Male adoration and infatuation takes two forms in Claude Sautet’s love-triangle serenade, starring Romy Schneider as the woman unable to choose between a passionate entrepreneur and an aloof artist. Both are obsessed with her, but show their interest in different ways.
Sautet’s set-up is simple: divorcee Rosalie (Shneider) is with César (Yves Montand) a boisterous, successful scrap-metal dealer. He’s the kind of man who drives fast, thinks fast and probably loves a little too fast too. We’re led to believe that Rosalie is impressed by César and is no doubt attracted to his energy.
Then David (Sami Frey), a past lover, turns up. He’s a comic-strip artist: delicate and handsome in a 1970s blow-dried kind of way. He’s a little cold too, and doesn’t say much. In a quiet, persistent way, he makes it very clear to Rosalie that he still loves her. With elegance, Rosalie reaches out to David and reconnects with him.
Sautet’s genius in presenting male psychological response to desire unfolds. Like Stéphane’s (Daniel Auteuil) repressed emotions in Un Coeur en Hiver (A Heart in Winter) and Mr Arnaud’s unspoken obsession (Michel Serrault) in Nelly et Monsieur Arnaud, César’s response to Rosalie is equally detailed. César is scared because he is in love. As a result, he is inconsistent.

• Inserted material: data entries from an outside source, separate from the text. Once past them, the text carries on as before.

-- ==== Sys2Proof/Laws/Encoding.lean ====
section
/-! SUPPORT. The fields of a word and the word of some fields are inverse to each other (30_encoding
R111), and the value of a CMD write carries its word (R110). -/

namespace Sys2Proof

/-- The fields of the word made from some fields are those fields. -/
@[simp] theorem Fields.ofWord_toWord (f : Fields) : Fields.ofWord f.toWord = f := by
  obtain ⟨op, rd, rs1, rs2, rs3, res⟩ := f
  simp only [Fields.ofWord, Fields.toWord, Fields.mk.injEq]
  refine ⟨?_, ?_, ?_, ?_, ?_, ?_⟩ <;>
  · apply BitVec.eq_of_getLsbD_eq
    intro i hi
    simp only [BitVec.getLsbD_extractLsb', BitVec.getLsbD_append, hi, decide_true, Bool.true_and]
    repeat' split
    all_goals first | omega | (congr 1; omega)

/-- The word made from the fields of a word is that word: no bit is dropped. -/
@[simp] theorem Fields.toWord_ofWord (w : BitVec 32) : (Fields.ofWord w).toWord = w := by
  apply BitVec.eq_of_getLsbD_eq
  intro i hi
  simp only [Fields.ofWord, Fields.toWord, BitVec.getLsbD_append, BitVec.getLsbD_extractLsb']
  split_ifs <;> rw [decide_eq_true (by omega), Bool.true_and] <;> congr 1 <;> omega

/-- The low half of a command's CMD value is its word. -/
theorem encodeCmd_low (i : Instr) : (encodeCmd i).extractLsb' 0 32 = encode i := by
  apply BitVec.eq_of_getLsbD_eq
  intro k hk
  simp [encodeCmd, BitVec.getLsbD_setWidth, hk]
  omega

/-- The high half of a command's CMD value is 0. -/
theorem encodeCmd_high (i : Instr) : (encodeCmd i).extractLsb' 32 32 = 0 := by
  apply BitVec.eq_of_getLsbD_eq
  intro k hk
  simp [encodeCmd, BitVec.getLsbD_extractLsb', BitVec.getLsbD_setWidth]

/-- A CMD value decodes by its low half when its high half is 0 (30_encoding R117). -/
theorem decodeCmd_of_high {v : Word} (h : v.extractLsb' 32 32 = 0) :
    decodeCmd v = decodeWord (v.extractLsb' 0 32) := if_pos h

end Sys2Proof
end

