-- ==== Sys2Proof/Laws/PerInstr.lean ====
section
/-! SUPPORT. Statements about each command as syntax, one lemma per constructor of `Instr`. -/

namespace Sys2Proof.Laws.EncodedFields

open Sys2Proof

/-- The word of a command carries exactly the command's fields, with RES at 0 (30_encoding R111,
R124). -/
def Statement (i : Instr) : Prop := Fields.ofWord (encode i) = i.fields ∧ i.fields.res = 0

theorem nop : Statement .nop := ⟨Fields.ofWord_toWord _, rfl⟩
theorem init : Statement .init := ⟨Fields.ofWord_toWord _, rfl⟩
theorem tclr : Statement .tclr := ⟨Fields.ofWord_toWord _, rfl⟩
theorem scan : Statement .scan := ⟨Fields.ofWord_toWord _, rfl⟩
theorem step : Statement .step := ⟨Fields.ofWord_toWord _, rfl⟩
theorem gear (rd rs1 : Reg) : Statement (.gear rd rs1) := ⟨Fields.ofWord_toWord _, rfl⟩
theorem hadv (rd rs1 rs2 : Reg) : Statement (.hadv rd rs1 rs2) := ⟨Fields.ofWord_toWord _, rfl⟩
theorem btest (rd rs1 : Reg) : Statement (.btest rd rs1) := ⟨Fields.ofWord_toWord _, rfl⟩
theorem tins (rs1 rs2 : Reg) : Statement (.tins rs1 rs2) := ⟨Fields.ofWord_toWord _, rfl⟩
theorem tlkp (rd rs1 : Reg) : Statement (.tlkp rd rs1) := ⟨Fields.ofWord_toWord _, rfl⟩
theorem vfwd (rd rs1 rs2 : Reg) : Statement (.vfwd rd rs1 rs2) := ⟨Fields.ofWord_toWord _, rfl⟩
theorem xbwd (rd rs1 rs2 rs3 : Reg) : Statement (.xbwd rd rs1 rs2 rs3) :=
  ⟨Fields.ofWord_toWord _, rfl⟩
theorem matchEmit (rd rs1 rs2 : Reg) : Statement (.matchEmit rd rs1 rs2) :=
  ⟨Fields.ofWord_toWord _, rfl⟩

end Sys2Proof.Laws.EncodedFields
end

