-- ==== Sys2Proof/Tests/Slice0.lean ====
section
/-! SUPPORT. Small tests by evaluation. Expected values come from the spec: its encoding tables, the
examples of the command rules and 95_test_vectors. After them one witness for each obligation with
hypotheses. -/

-- One theorem at a time: many kernel evaluations side by side would each take a thread's stack.
set_option Elab.async false

namespace Sys2Proof.Tests

open Sys2Proof Sys2Proof.Machine

/-! ### Ill-formed words (30_encoding R113, R114) -/

theorem test_ill_formed_opcode : (Fields.mk 0x05 0 0 0 0 0).wellFormed = false := by decide
theorem test_ill_formed_opcode_high : (Fields.mk 0x18 0 0 0 0 0).wellFormed = false := by decide
theorem test_ill_formed_f0_rd : (Fields.mk 0x00 1 0 0 0 0).wellFormed = false := by decide
theorem test_ill_formed_fr_rs2 : (Fields.mk 0x10 1 0 1 0 0).wellFormed = false := by decide
theorem test_ill_formed_frr_rs3 : (Fields.mk 0x11 1 0 1 1 0).wellFormed = false := by decide
theorem test_ill_formed_fs_rd : (Fields.mk 0x13 1 0 1 0 0).wellFormed = false := by decide
theorem test_ill_formed_f0_rs1 : (Fields.mk 0x03 0 1 0 0 0).wellFormed = false := by decide
theorem test_ill_formed_res : (Fields.mk 0x16 3 0 1 2 1).wellFormed = false := by decide
theorem test_well_formed_all_registers : (Fields.mk 0x16 7 7 7 7 0).wellFormed = true := by decide

/-! ### Decoding, one word for each command, written out field by field: RES, RS3, RS2, RS1, RD, OP
(30_encoding R111, R113) -/

theorem test_decode_nop : decodeWord 0b000000000000_000_000_000_000_00000000 = .ok .nop := rfl
theorem test_decode_init : decodeWord 0b000000000000_000_000_000_000_00000001 = .ok .init := rfl
theorem test_decode_tclr : decodeWord 0b000000000000_000_000_000_000_00000010 = .ok .tclr := rfl
theorem test_decode_scan : decodeWord 0b000000000000_000_000_000_000_00000011 = .ok .scan := rfl
theorem test_decode_step : decodeWord 0b000000000000_000_000_000_000_00000100 = .ok .step := rfl
theorem test_decode_gear :
    decodeWord 0b000000000000_000_000_110_011_00010000 = .ok (.gear 3 6) := rfl
theorem test_decode_hadv :
    decodeWord 0b000000000000_000_101_110_011_00010001 = .ok (.hadv 3 6 5) := rfl
theorem test_decode_btest :
    decodeWord 0b000000000000_000_000_001_111_00010010 = .ok (.btest 7 1) := rfl
theorem test_decode_tins :
    decodeWord 0b000000000000_000_100_010_000_00010011 = .ok (.tins 2 4) := rfl
theorem test_decode_tlkp :
    decodeWord 0b000000000000_000_000_110_111_00010100 = .ok (.tlkp 7 6) := rfl
theorem test_decode_vfwd :
    decodeWord 0b000000000000_000_111_001_010_00010101 = .ok (.vfwd 2 1 7) := rfl
theorem test_decode_xbwd :
    decodeWord 0b000000000000_100_011_010_001_00010110 = .ok (.xbwd 1 2 3 4) := rfl
theorem test_decode_match :
    decodeWord 0b000000000000_000_100_011_111_00010111 = .ok (.matchEmit 7 3 4) := rfl
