-- ==== Sys2Proof/WellFormed.lean ====
section
/-!
DEFINITION. What the types of Syntax.lean do not already rule out: the INFO payload is exactly 300 bytes (spec/30_encoding.md
R64). Every other operand is a bit vector of its field's width, so every other term is well-formed.
-/

namespace Sys2Proof

/-- An INFO payload is a fixed 300-byte buffer; the other payloads are fixed by their types (R54, R64). -/
def Payload.wf : Payload → Bool
  | .null => true
  | .motion _ => true
  | .environmental _ => true
  | .airQuality _ => true
  | .secondaryAccel _ => true
  | .altitude _ => true
  | .orientation _ => true
  | .command => true
  | .info buf => buf.length == Config.infoSize

/-- An instruction is well-formed when the packet it stands for, if any, has its registry size. -/
def Instr.wf : Instr → Bool
  | .encodeHeader => true
  | .decodeHeader => true
  | .typeOf => true
  | .packMotion => true
  | .packEnvironmental => true
  | .packAirQuality => true
  | .packSecondaryAccel => true
  | .packAltitude => true
  | .packOrientation => true
  | .packCommand => true
  | .packInfo => true
  | .unpackMotion => true
  | .unpackEnvironmental => true
  | .unpackAirQuality => true
  | .unpackSecondaryAccel => true
  | .unpackAltitude => true
  | .unpackOrientation => true
  | .unpackCommand => true
  | .unpackInfo => true
  | .decode => true
  | .frameNull _ _ => Payload.wf .null
  | .frameMotion _ _ p => Payload.wf (.motion p)
  | .frameEnvironmental _ _ p => Payload.wf (.environmental p)
  | .frameAirQuality _ _ p => Payload.wf (.airQuality p)
  | .frameSecondaryAccel _ _ p => Payload.wf (.secondaryAccel p)
  | .frameAltitude _ _ p => Payload.wf (.altitude p)
  | .frameOrientation _ _ p => Payload.wf (.orientation p)
  | .frameCommand _ _ => Payload.wf .command
  | .frameInfo _ _ buf => Payload.wf (.info buf)

end Sys2Proof
end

In other words, he is wholly human. César may be an oak tree, but there are bullet holes in his trunk: he’s hurt and he’s desperate and so reacts with a mixture of seduction, violence and jealous outbursts. These outbursts are directed at David and also, to his regret, Rosalie.
All the while, Schneider‘s Rosalie reacts to César’s temper and David’s seeming indifference with saintly patience. Shneider delivers her lines with the freshness of flowers pulled fresh from the ground. Her beauty is marine and her serenity places her firmly on an island. This makes Rosalie resilient: she wants both men, but needs neither.
Rosalie takes her strength from her siblings, her mother and her daughter, with whom she lives in a large, rambling house. The domestic scenes are convincing. The viewer could be a cat, sitting in a room’s doorway, watching warm chaos play out. It’s worth noting that nineteen year-old Isabelle Huppert plays Marite (Rosalie’s sister). It’s one of Huppert’s first film roles, onto which she impresses her characteristic chilly and intense regard.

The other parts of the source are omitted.